* Extracted records *
..........

-- ==== Sys2Proof/Syntax.lean ====
section
/-! DEFINITION. Syntax.lean: the commands of the block and what their operands are made of. -/

namespace Sys2Proof

/-- An Announce as IEEE 1588 carries it (R251): the data set that the best master comparison uses, the sender's port
identity, the time properties kept (R246), and whether it uses no option outside R249. -/
structure AnnounceMsg where
  prio1 : Nat
  cls : Nat
  accuracy : Nat
  variance : Nat
  prio2 : Nat
  gmId : Nat
  steps : Nat
  srcId : Nat
  srcPort : Nat
  utcOffset : Nat
  utcValid : Bool
  leap59 : Bool
  leap61 : Bool
  profile : Bool
  deriving DecidableEq, Repr

/-- A PTP message the module sends, under the options of R249: its sequenceId, its logMessageInterval where it has one, and
what it carries. -/
inductive PtpMsg
  | sync (seq : Nat) (logInterval : Int)
  | followUp (seq origin : Nat) (logInterval : Int)
  | delayReq (seq : Nat)
  | delayResp (seq reqId reqPort rx : Nat) (corr logInterval : Int)
  | announce (seq : Nat) (logInterval : Int) (a : AnnounceMsg)
  deriving DecidableEq, Repr

namespace Machine

/-- Who holds a schedule entry: nobody, the pattern, a tile, a host, or a SARM not yet committed. -/
inductive SchedOwner
  | free | pattern | tile (t : Nat) | host | reserved (t : Nat)
  deriving DecidableEq, Repr

/-- A schedule entry beside its record words: its owner and the next occurrence (in A of R248). -/
structure SchedSt where
  owner : SchedOwner
  next : Nat
  deriving DecidableEq, Repr

/-- What a channel was last sent (R175, R176): `fadeMs`, `curve` and `start` are those of its last change, `flags` the FLAGS of
the command itself. -/
structure Sent where
  level : Nat
  cct : Nat
  phase : Nat
  fadeMs : Nat
  curve : Nat
  start : Nat
  flags : Nat
  at_ : Int
  deriving DecidableEq, Repr

/-- A channel beside its registers: light-ahead expiry (TN ns), override deadline (TCXO cycle), daylight integrator and the
thousandths its rise has left over (R182), instants of the last report, lux and verified report, last temperature and its
instant, the derating latch, measured CCT and its instant, what was last sent, the level last planned, whether its offset is
still to be sent, and the last STRETCH. An instant that a mirror set brought may lie before this member's own start. -/
structure Chan where
  laExp : Nat
  ovrEnd : Option Nat
  dlI : Nat
  dlRem : Nat
  repAt : Option Int
  luxAt : Option Int
  verAt : Option Int
  temp : Option Int
  tempAt : Int
  hot : Bool
  cctMeas : Option Nat
  cctAt : Int
  sent : Option Sent
  planned : Nat
  phaseDue : Bool
  stretchAt : Option Int
  deriving DecidableEq, Repr

/-- A presence or bay source as OFE keeps it (R218 to R221, R234, R235): P, TC and TA (low 32 bits of A; none before the
first), the rate bucket and when it was last counted, stuck and lost marks, whether an event has passed step 1, bay state (0
FREE, 1 OCCUPIED, 2 UNKNOWN), and the TCXO cycles at which P last rose, an event was last taken, and an event last passed
step 1 (before the first one, the start of R235's count). -/
structure Sensor where
  p : Bool
  tc : Option Nat
  ta : Option Nat
  tokens : Nat
  tokAt : Int
  stuck : Bool
  lost : Bool
  heard : Bool
  bay : Nat
  roseAt : Int
  takenAt : Int
  passedAt : Int
  deriving DecidableEq, Repr

/-- A track (R222), with the band of its last move (R226). -/
structure Track where
  live : Bool
  node : Nat
  prev : Nat
  tLast : Nat
  vq : Nat
  cls : Nat
  hits : Nat
  serial : Nat
  band : Nat
  deriving DecidableEq, Repr

/-- A freshness mark (R311): source UNIT, class, AIRTIME48, header bytes and MIC bytes of the frame that set it. -/
structure Mark where
  unit : Nat
  cls : Nat
  stamp : Nat
  hdr : List Nat
  mic : List Nat
  deriving DecidableEq, Repr

/-- A seam message (R453, R454): sender's UID, role, epoch, the counter of its first frame, health report, the running SERIAL, the
send time of a RENEW it carries and of the RENEW its vote answers, whether the mirror set of a hand-over is applied (R458), whether
the sender is in hem (R459), whether it holds its slices suspended (R460), whether its RELEASE returns the lease (R470), the MICs of
its frames, 16 bytes each, and the sender's link-layer address. -/
structure SeamBeat where
  uid : Nat
  role : Nat
  epoch : Nat
  counter : Nat
  health : Nat
  serial : Nat
  renew : Option Nat
  vote : Option Nat
  applied : Bool
  hem : Bool
  held : Bool
  back : Bool
  mic : List Nat
  mac : Nat
  deriving DecidableEq, Repr

/-- A LEASE_WITNESS message (R489) with the MOD it came from. -/
structure WitMsg where
  op : Nat
  mod : Nat
  member : Nat
  role : Nat
  voteFor : Nat
  uid : Nat
  epoch : Nat
  time : Nat
  health : Nat
  remain : Nat
  seq : Nat
  deriving DecidableEq, Repr

/-- One chip of a circuit (R360, R363): its number, the sum of E / T in 2^−48 W and the cycles in it, whether it is
invalid, and each member's reference power in 0.1 W and NO_REF mark. -/
structure Chip where
  q : Nat
  sum : Int
  n : Nat
  bad : Bool
  refs : List Nat
  noRef : List Bool
  deriving DecidableEq, Repr

/-- The correlator of one circuit (R360 to R366): chips, the window's Gram matrix, products by lag, power sum and chip
weight in 2^−48, its used periods, the lag, for each lag the run of periods in which it scored higher than the locked one, and
each member's NO_REF of the last period, and the last period used. -/
structure AttCirc where
  chips : List Chip
  gram : List (List Int)
  prod : List (List Int)
  yy : Int
  weight : Int
  periods : Nat
  lag : Nat
  locked : Bool
  runs : List Nat
  noRef : List Bool
  last : Nat
  due : Bool
  deriving DecidableEq, Repr

/-- What a witness holds of one pair (R451): the pair's MOD, the member voted for with the receipt instant, the
highest epoch granted, a held ACQUIRE, and each member's last HEALTH (UID, instant, word). -/
structure WitRec where
  mod : Nat
  votedFor : Option (Nat × Int)
  epoch : Nat
  held : Option WitMsg
  health : List (Nat × Int × Nat)
  deriving DecidableEq, Repr

/-- What one mirror set carries beside its bolt and whether it is full, whether all of its frames came, whether it is sent
for a hand-over, and whether it is sent between bolt boundaries for an armed switch (R441, R455, R456, R458). `has` names
the blocks carried: 0 CE, 1 OFE, 2 Loom, 3 AIR, 4 attribution, 5 host settings, 6 witness records, 7 the armed pattern
switch. Register words by address; channels, sensors, tracks, the next SERIAL, running tile timers (tile, timer, ms left),
schedule entries, source marks, the last stamp and each node's CFG_SEQ; E_cum, the correlators and the spans that spoil
chips; the container and its bolt; settings words; witness records. Instants are ages in TCXO cycles, and ends are times
left. -/
structure MirrorSet where
  bolt : Nat
  full : Bool
  intact : Bool
  handover : Bool
  extra : Bool
  has : List Nat
  words : List (Nat × Nat)
  chans : List (Nat × Chan)
  sensors : List (Nat × Sensor)
  tracks : List (Nat × Track)
  serialNext : Nat
  timers : List (Nat × Nat × Nat)
  sched : List (Nat × SchedSt)
  marks : List Mark
  stamp : Nat
  cfgSeq : List (Nat × Nat)
  ecum : List (Nat × Nat)
  circs : List (Nat × AttCirc)
  spans : List (Nat × Nat)
  moves : List (Nat × Nat × Nat)
  staged : Option (List Nat × Nat)
  settings : List (Nat × Nat)
  wit : List WitRec
  deriving DecidableEq, Repr

/-- What the 28 converters gave over one line cycle (R328, R332): its length in ns, the fractions in 1/1,024 of the first
and last sample that lie inside it, the decimated raw samples by channel, and the channels with a sample beyond the
clipping limit of R329, one bit each. -/
structure MetCycle where
  ns : Nat
  wFirst : Nat
  wLast : Nat
  samples : List (List Int)
  clip : Nat
  deriving DecidableEq, Repr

..........

* Problem *
Retype all the data. Nothing may be left out or altered.

* Solution *
-- ==== Sys2Proof/Syntax.lean ====
section
/-! DEFINITION. Syntax.lean: the commands of the block and what their operands are made of. -/

namespace Sys2Proof

/-- An Announce as IEEE 1588 carries it (R251): the data set that the best master comparison uses, the sender's port
identity, the time properties kept (R246), and whether it uses no option outside R249. -/
structure AnnounceMsg where
  prio1 : Nat
  cls : Nat
  accuracy : Nat
  variance : Nat
  prio2 : Nat
  gmId : Nat
  steps : Nat
  srcId : Nat
  srcPort : Nat
  utcOffset : Nat
  utcValid : Bool
  leap59 : Bool
  leap61 : Bool
  profile : Bool
  deriving DecidableEq, Repr

/-- A PTP message the module sends, under the options of R249: its sequenceId, its logMessageInterval where it has one, and
what it carries. -/
inductive PtpMsg
  | sync (seq : Nat) (logInterval : Int)
  | followUp (seq origin : Nat) (logInterval : Int)
  | delayReq (seq : Nat)
  | delayResp (seq reqId reqPort rx : Nat) (corr logInterval : Int)
  | announce (seq : Nat) (logInterval : Int) (a : AnnounceMsg)
  deriving DecidableEq, Repr

namespace Machine

/-- Who holds a schedule entry: nobody, the pattern, a tile, a host, or a SARM not yet committed. -/
inductive SchedOwner
  | free | pattern | tile (t : Nat) | host | reserved (t : Nat)
  deriving DecidableEq, Repr

/-- A schedule entry beside its record words: its owner and the next occurrence (in A of R248). -/
structure SchedSt where
  owner : SchedOwner
  next : Nat
  deriving DecidableEq, Repr

/-- What a channel was last sent (R175, R176): `fadeMs`, `curve` and `start` are those of its last change, `flags` the FLAGS of
the command itself. -/
structure Sent where
  level : Nat
  cct : Nat
  phase : Nat
  fadeMs : Nat
  curve : Nat
  start : Nat
  flags : Nat
  at_ : Int
  deriving DecidableEq, Repr

/-- A channel beside its registers: light-ahead expiry (TN ns), override deadline (TCXO cycle), daylight integrator and the
thousandths its rise has left over (R182), instants of the last report, lux and verified report, last temperature and its
instant, the derating latch, measured CCT and its instant, what was last sent, the level last planned, whether its offset is
still to be sent, and the last STRETCH. An instant that a mirror set brought may lie before this member's own start. -/
structure Chan where
  laExp : Nat
  ovrEnd : Option Nat
  dlI : Nat
  dlRem : Nat
  repAt : Option Int
  luxAt : Option Int
  verAt : Option Int
  temp : Option Int
  tempAt : Int
  hot : Bool
  cctMeas : Option Nat
  cctAt : Int
  sent : Option Sent
  planned : Nat
  phaseDue : Bool
  stretchAt : Option Int
  deriving DecidableEq, Repr

/-- A presence or bay source as OFE keeps it (R218 to R221, R234, R235): P, TC and TA (low 32 bits of A; none before the
first), the rate bucket and when it was last counted, stuck and lost marks, whether an event has passed step 1, bay state (0
FREE, 1 OCCUPIED, 2 UNKNOWN), and the TCXO cycles at which P last rose, an event was last taken, and an event last passed
step 1 (before the first one, the start of R235's count). -/
structure Sensor where
  p : Bool
  tc : Option Nat
  ta : Option Nat
  tokens : Nat
  tokAt : Int
  stuck : Bool
  lost : Bool
  heard : Bool
  bay : Nat
  roseAt : Int
  takenAt : Int
  passedAt : Int
  deriving DecidableEq, Repr

/-- A track (R222), with the band of its last move (R226). -/
structure Track where
  live : Bool
  node : Nat
  prev : Nat
  tLast : Nat
  vq : Nat
  cls : Nat
  hits : Nat
  serial : Nat
  band : Nat
  deriving DecidableEq, Repr

/-- A freshness mark (R311): source UNIT, class, AIRTIME48, header bytes and MIC bytes of the frame that set it. -/
structure Mark where
  unit : Nat
  cls : Nat
  stamp : Nat
  hdr : List Nat
  mic : List Nat
  deriving DecidableEq, Repr

/-- A seam message (R453, R454): sender's UID, role, epoch, the counter of its first frame, health report, the running SERIAL, the
send time of a RENEW it carries and of the RENEW its vote answers, whether the mirror set of a hand-over is applied (R458), whether
the sender is in hem (R459), whether it holds its slices suspended (R460), whether its RELEASE returns the lease (R470), the MICs of
its frames, 16 bytes each, and the sender's link-layer address. -/
structure SeamBeat where
  uid : Nat
  role : Nat
  epoch : Nat
  counter : Nat
  health : Nat
  serial : Nat
  renew : Option Nat
  vote : Option Nat
  applied : Bool
  hem : Bool
  held : Bool
  back : Bool
  mic : List Nat
  mac : Nat
  deriving DecidableEq, Repr

/-- A LEASE_WITNESS message (R489) with the MOD it came from. -/
structure WitMsg where
  op : Nat
  mod : Nat
  member : Nat
  role : Nat
  voteFor : Nat
  uid : Nat
  epoch : Nat
  time : Nat
  health : Nat
  remain : Nat
  seq : Nat
  deriving DecidableEq, Repr

/-- One chip of a circuit (R360, R363): its number, the sum of E / T in 2^−48 W and the cycles in it, whether it is
invalid, and each member's reference power in 0.1 W and NO_REF mark. -/
structure Chip where
  q : Nat
  sum : Int
  n : Nat
  bad : Bool
  refs : List Nat
  noRef : List Bool
  deriving DecidableEq, Repr

/-- The correlator of one circuit (R360 to R366): chips, the window's Gram matrix, products by lag, power sum and chip
weight in 2^−48, its used periods, the lag, for each lag the run of periods in which it scored higher than the locked one, and
each member's NO_REF of the last period, and the last period used. -/
structure AttCirc where
  chips : List Chip
  gram : List (List Int)
  prod : List (List Int)
  yy : Int
  weight : Int
  periods : Nat
  lag : Nat
  locked : Bool
  runs : List Nat
  noRef : List Bool
  last : Nat
  due : Bool
  deriving DecidableEq, Repr

/-- What a witness holds of one pair (R451): the pair's MOD, the member voted for with the receipt instant, the
highest epoch granted, a held ACQUIRE, and each member's last HEALTH (UID, instant, word). -/
structure WitRec where
  mod : Nat
  votedFor : Option (Nat × Int)
  epoch : Nat
  held : Option WitMsg
  health : List (Nat × Int × Nat)
  deriving DecidableEq, Repr

/-- What one mirror set carries beside its bolt and whether it is full, whether all of its frames came, whether it is sent
for a hand-over, and whether it is sent between bolt boundaries for an armed switch (R441, R455, R456, R458). `has` names
the blocks carried: 0 CE, 1 OFE, 2 Loom, 3 AIR, 4 attribution, 5 host settings, 6 witness records, 7 the armed pattern
switch. Register words by address; channels, sensors, tracks, the next SERIAL, running tile timers (tile, timer, ms left),
schedule entries, source marks, the last stamp and each node's CFG_SEQ; E_cum, the correlators and the spans that spoil
chips; the container and its bolt; settings words; witness records. Instants are ages in TCXO cycles, and ends are times
left. -/
structure MirrorSet where
  bolt : Nat
  full : Bool
  intact : Bool
  handover : Bool
  extra : Bool
  has : List Nat
  words : List (Nat × Nat)
  chans : List (Nat × Chan)
  sensors : List (Nat × Sensor)
  tracks : List (Nat × Track)
  serialNext : Nat
  timers : List (Nat × Nat × Nat)
  sched : List (Nat × SchedSt)
  marks : List Mark
  stamp : Nat
  cfgSeq : List (Nat × Nat)
  ecum : List (Nat × Nat)
  circs : List (Nat × AttCirc)
  spans : List (Nat × Nat)
  moves : List (Nat × Nat × Nat)
  staged : Option (List Nat × Nat)
  settings : List (Nat × Nat)
  wit : List WitRec
  deriving DecidableEq, Repr

/-- What the 28 converters gave over one line cycle (R328, R332): its length in ns, the fractions in 1/1,024 of the first
and last sample that lie inside it, the decimated raw samples by channel, and the channels with a sample beyond the
clipping limit of R329, one bit each. -/
structure MetCycle where
  ns : Nat
  wFirst : Nat
  wLast : Nat
  samples : List (List Int)
  clip : Nat
  deriving DecidableEq, Repr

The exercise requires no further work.